De Witte E, Wilssens I, De Surgeloose D, Dua G, Moens M, Verhoeven J, Manto M, Mariën P
Clinical and Experimental Neurolinguistics, CLIN, Vrije Universiteit Brussel, Pleinlaan 2, B-1050 Brussels, Belgium.
Department of Speech and Language Therapy, ZNA Middelheim, Lindendreef 1, B-2020 Antwerp, Belgium.
Cerebellum Ataxias. 2017 Jan 6;4:2. doi: 10.1186/s40673-016-0059-x. eCollection 2017.
Cerebellar mutism syndrome (CMS) or posterior fossa syndrome (PFS) consists of a constellation of neuropsychiatric, neuropsychological and neurogenic speech and language deficits. It is most commonly observed in children after posterior fossa tumor surgery. The most prominent feature of CMS is mutism, which generally starts after a few days after the operation, has a limited duration and is typically followed by motor speech deficits. However, the core speech disorder subserving CMS is still unclear.

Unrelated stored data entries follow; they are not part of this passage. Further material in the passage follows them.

-- ==== Sys2Proof/Machine/HostBus.lean ====
section
/-! DEFINITION. The host's steps: bus accesses to the CSRs (10_state.md R46-R62) and to LMEM (20_memory.md R104-R106), and
the pseudo-instructions as lists of accesses (30_encoding.md R151, R152). -/

namespace Sys2Proof.Machine

/-- What a read of a mapped offset returns. -/
inductive ReadValue where
  /-- the register's or memory's value -/
  | exact (v : Word)
  /-- an unspecified value (R106, R60) -/
  | unspecified
deriving DecidableEq, Repr

/-- The number of bytes of an access (20_memory.md R105). -/
def Width.bytes : Width → Nat
  | .w8 => 1
  | .w16 => 2
  | .w32 => 4

/-- The offset of `ARGi` (R46). -/
def argOffset (i : Nat) : Nat := 0x040 + 4 * i

/-- The value of the CSR at an offset, `none` if the offset is unmapped (R46-R62). -/
def State.readCsr (s : State) (off : Nat) : Option ReadValue :=
  if off = 0x000 then some (.exact idRegister)
  else if off = 0x004 then some (.exact versionRegister)
  else if off = 0x008 then some (.exact (BitVec.ofNat 32 s.lmemSize))
  else if off = 0x010 then some (.exact 0)
  else if off = 0x014 then some (.exact s.statusWord)
  else if off = 0x018 then some (.exact s.intStatusWord)
  else if off = 0x01C then some (.exact s.intEnableWord)
  else if off = 0x020 then some (.exact s.cmdl)
  else if off = 0x024 then some (.exact s.outlen)
  else if 0x040 ≤ off ∧ off ≤ 0x05C ∧ off % 4 = 0 then some (.exact (s.args.toList.getD ((off - 0x040) / 4) 0))
  else if 0x100 ≤ off ∧ off ≤ 0x11C ∧ off % 4 = 0 then
    some (if s.busy then .unspecified else .exact (s.sm3.v.toList.getD ((off - 0x100) / 4) 0))
  else if off = 0x120 then some (.exact s.bufLen)
  else if off = 0x124 then some (.exact s.bitLenLo)
  else if off = 0x128 then some (.exact s.bitLenHi)
  else none

/-- A dropped access while busy: only `INT_STATUS.OVR` is set (R55, R460). -/
def State.dropped (s : State) : State := { s with intOvr := true }

/-- The state after a write to the CSR at an offset, `none` if the offset is unmapped (R46-R62). A write to a read-only
register has no effect (R47). -/
def State.writeCsr (s : State) (off : Nat) (v : Word) : Option State :=
  if off = 0x010 then some (if v.getLsbD 0 then s.softReset else s)
  else if off = 0x018 then
    some { s with intDone := s.intDone && !v.getLsbD 0, intOvr := s.intOvr && !v.getLsbD 1 }
  else if off = 0x01C then some { s with doneEn := v.getLsbD 0, ovrEn := v.getLsbD 1 }
  else if off = 0x020 then some (if s.busy then s.dropped else s.launch v)
  else if 0x040 ≤ off ∧ off ≤ 0x05C ∧ off % 4 = 0 then
    some { s with args := s.args.setIfInBounds ((off - 0x040) / 4) v }
  else if 0x100 ≤ off ∧ off ≤ 0x11C ∧ off % 4 = 0 then
    some (if s.busy then s.dropped
      else { s with sm3 := { s.sm3 with v := s.sm3.v.setIfInBounds ((off - 0x100) / 4) v } })
  else if (s.readCsr off).isSome then some s
  else none

/-- Bytes put on the bus lanes, the byte at the lowest offset in bits 7:0 (R105). -/
def laneWord (bs : List Byte) : Word := BitVec.ofNat 32 (beNat bs.reverse)

/-- The low `n` bytes of the bus word, bits 7:0 first (R105). -/
def laneBytes (n : Nat) (v : Word) : List Byte := (beBytes 4 v.toNat).reverse.take n

/-- The read of a host access, `none` for BUSERR (R47, R104, R105, R106). -/
def State.hostRead (s : State) (off : Nat) (w : Width) : Option ReadValue :=
  if off < 0x10000 then
    if w = .w32 ∧ off % 4 = 0 then s.readCsr off else none
  else if off < 0x10000 + s.lmemSize then
    if off % w.bytes ≠ 0 then none
    else if s.busy then some .unspecified
    else some (.exact (laneWord (s.lmem.readBytes (off - 0x10000) w.bytes)))
  else none

/-- The state after the write of a host access, `none` for BUSERR (R47, R104, R105, R106). -/
def State.hostWrite (s : State) (off : Nat) (w : Width) (v : Word) : Option State :=
  if off < 0x10000 then
    if w = .w32 ∧ off % 4 = 0 then s.writeCsr off v else none
  else if off < 0x10000 + s.lmemSize then
    if off % w.bytes ≠ 0 then none
    else if s.busy then some s.dropped
    else some { s with lmem := s.lmem.writeBytes (off - 0x10000) (laneBytes w.bytes v) }
  else none

/-- The low bits of a bus word that an access of a width carries. -/
def narrow (w : Width) (v : Word) : Word := laneWord (laneBytes w.bytes v)

/-- One step of the host (R40, R105). BUSERR changes nothing of the core (60_exceptions.md R406). An unspecified read
value is a free value (log 8). -/
def State.hostAccess (s : State) (a : Access) : State :=
  match a with
  | .read off w =>
    match s.hostRead off w with
    | none => { s with response := some .busErr }
    | some (.exact v) => { s with response := some (.data v) }
    | some .unspecified =>
      { s with response := some (.data (narrow w (Config.busyReadValue s.busyReads))), busyReads := s.busyReads + 1 }
  | .write off w v =>
    match s.hostWrite off w v with
    | none => { s with response := some .busErr }
    | some t => { t with response := some .okay }

/-- The flag bits a suffix sets (R151). `.p` sets none: FSEL = 0 is the default. -/
def suffixBits : Suffix → Word
  | .p => 0
  | .n => flagWord fselBit true
  | .pkcs7 => flagWord padBit true
  | .comp => flagWord compBit true
  | .c1c2c3 => flagWord layoutBit true
  | .prehash => flagWord prehashBit true
  | .id => flagWord useidBit true
  | .idb => flagWord useidbBit true
  | .resp => flagWord roleBit true

/-- The encoded command word of an assembler line (R151). -/
def asmWord (l : AsmLine) : Word :=
  l.suffixes.foldl (fun w x => w ||| suffixBits x) (l.mnemonic.opcode.setWidth 32)

/-- The pseudo-instruction `<command> a<i>=v, ...` (R152): the listed arguments in increasing order, then the launch. -/
def commandAccesses (l : AsmLine) : List Access :=
  ((List.range 8).flatMap fun i =>
    (l.args.filter fun a => a.1 == i).map fun a => Access.write (argOffset i) .w32 (BitVec.ofNat 32 a.2)) ++
    [.write 0x020 .w32 (asmWord l)]

/-- The pseudo-instruction `lm.put <off>, <hex bytes>` (R152). -/
def lmPut : Nat → List Byte → List Access
  | _, [] => []
  | off, b :: bs => .write (0x10000 + off) .w8 (b.setWidth 32) :: lmPut (off + 1) bs

/-- The pseudo-instruction `lm.get <off>, <len>` (R152). -/
def lmGet (off len : Nat) : List Access := (List.range len).map fun j => .read (0x10000 + off + j) .w8

/-- A register of the CSR map by name (10_state.md R46). -/
inductive CsrName where
  | id
  | version
  | cfg
  | ctrl
  | status
  | intStatus
  | intEnable
  | cmd
  | outlen
  | arg (i : Fin 8)
  | sm3V (i : Fin 8)
  | sm3Buflen
  | sm3BitlenLo
  | sm3BitlenHi
deriving DecidableEq, Repr

/-- The offset of a register (10_state.md R46). -/
def csrOffset : CsrName → Nat
  | .id => 0x000
  | .version => 0x004
  | .cfg => 0x008
  | .ctrl => 0x010
  | .status => 0x014
  | .intStatus => 0x018
  | .intEnable => 0x01C
  | .cmd => 0x020
  | .outlen => 0x024
  | .arg i => argOffset i.val
  | .sm3V i => 0x100 + 4 * i.val
  | .sm3Buflen => 0x120
  | .sm3BitlenLo => 0x124
  | .sm3BitlenHi => 0x128

/-- The pseudo-instruction `csr.rd <name>` (R152). -/
def csrRd (r : CsrName) : Access := .read (csrOffset r) .w32

/-- The pseudo-instruction `csr.wr <name>, v` (R152). -/
def csrWr (r : CsrName) (v : Word) : Access := .write (csrOffset r) .w32 v

/-- The pseudo-instruction `ack` (R152). -/
def ackAccess : Access := .write 0x018 .w32 0x00000003

/-- The read that the pseudo-instruction `wait` repeats, `Read(0x014, 32)` (R152). -/
def waitAccess : Access := csrRd .status

/-- One poll of the pseudo-instruction `wait` (R152): the read of STATUS. The loop ends when bit 0 (BUSY) of the value read
is 0. Else the core has a turn and the host polls again (log 18). -/
def State.waitStep (s : State) : State :=
  let t := s.hostAccess waitAccess
  match t.response with
  | some (.data v) => if v.getLsbD 0 then { t with schedule := .core :: .wait :: t.schedule } else t
  | _ => t

/-- The pseudo-instruction `run <command> ...` as moves (R152): the accesses of the command, then `wait`. -/
def runMoves (l : AsmLine) : List Move := (commandAccesses l).map .host ++ [.wait]

end Sys2Proof.Machine
end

This study investigates the speech and language symptoms following posterior fossa medulloblastoma surgery in a 12-year-old right-handed boy. An extensive battery of formal speech (DIAS = Diagnostic Instrument Apraxia of Speech) and language tests were administered during a follow-up of 6 weeks after surgery. Although the neurological and neuropsychological (affective, cognitive) symptoms of this patient are consistent with Schmahmann's syndrome, the speech and language symptoms were markedly different from what is typically described in the literature. In-depth analyses of speech production revealed features consistent with a diagnosis of apraxia of speech (AoS) while ataxic dysarthria was completely absent. In addition, language assessments showed genuine aphasic deficits as reflected by distorted language production and perception, wordfinding difficulties, grammatical disturbances and verbal fluency deficits.
To the best of our knowledge this case might be the first example that clearly demonstrates that a higher level motor planning disorder (apraxia) may be the origin of disrupted speech in CMS. In addition, identification of non-motor linguistic disturbances during follow-up add to the view that the cerebellum not only plays a crucial role in the planning and execution of speech but also in linguistic processing. Whether the cerebellum has a direct or indirect role in motor speech planning needs to be further investigated.
小脑缄默综合征(CMS)或后颅窝综合征(PFS)由一系列神经精神、神经心理以及神经源性言语和语言缺陷组成。它最常见于后颅窝肿瘤手术后的儿童。CMS最突出的特征是缄默,通常在术后几天开始,持续时间有限,随后通常会出现运动性言语缺陷。然而,CMS的核心言语障碍仍不清楚。
本研究调查了一名12岁右利手男孩在后颅窝髓母细胞瘤手术后的言语和语言症状。在术后6周的随访期间进行了一系列广泛的正式言语(DIAS = 言语失用诊断工具)和语言测试。尽管该患者的神经和神经心理(情感、认知)症状与施马曼综合征一致,但其言语和语言症状与文献中通常描述的明显不同。对言语产生的深入分析显示出与言语失用(AoS)诊断一致的特征,而共济失调性构音障碍完全不存在。此外,语言评估显示出真正的失语缺陷,表现为语言产生和感知扭曲、找词困难、语法紊乱和言语流畅性缺陷。
据我们所知,该病例可能是第一个清楚表明高级运动计划障碍(失用)可能是CMS言语障碍根源的例子。此外,随访期间发现的非运动性语言障碍进一步支持了小脑不仅在言语的计划和执行中起关键作用,而且在语言处理中也起关键作用的观点。小脑在运动性言语计划中是直接还是间接起作用需要进一步研究。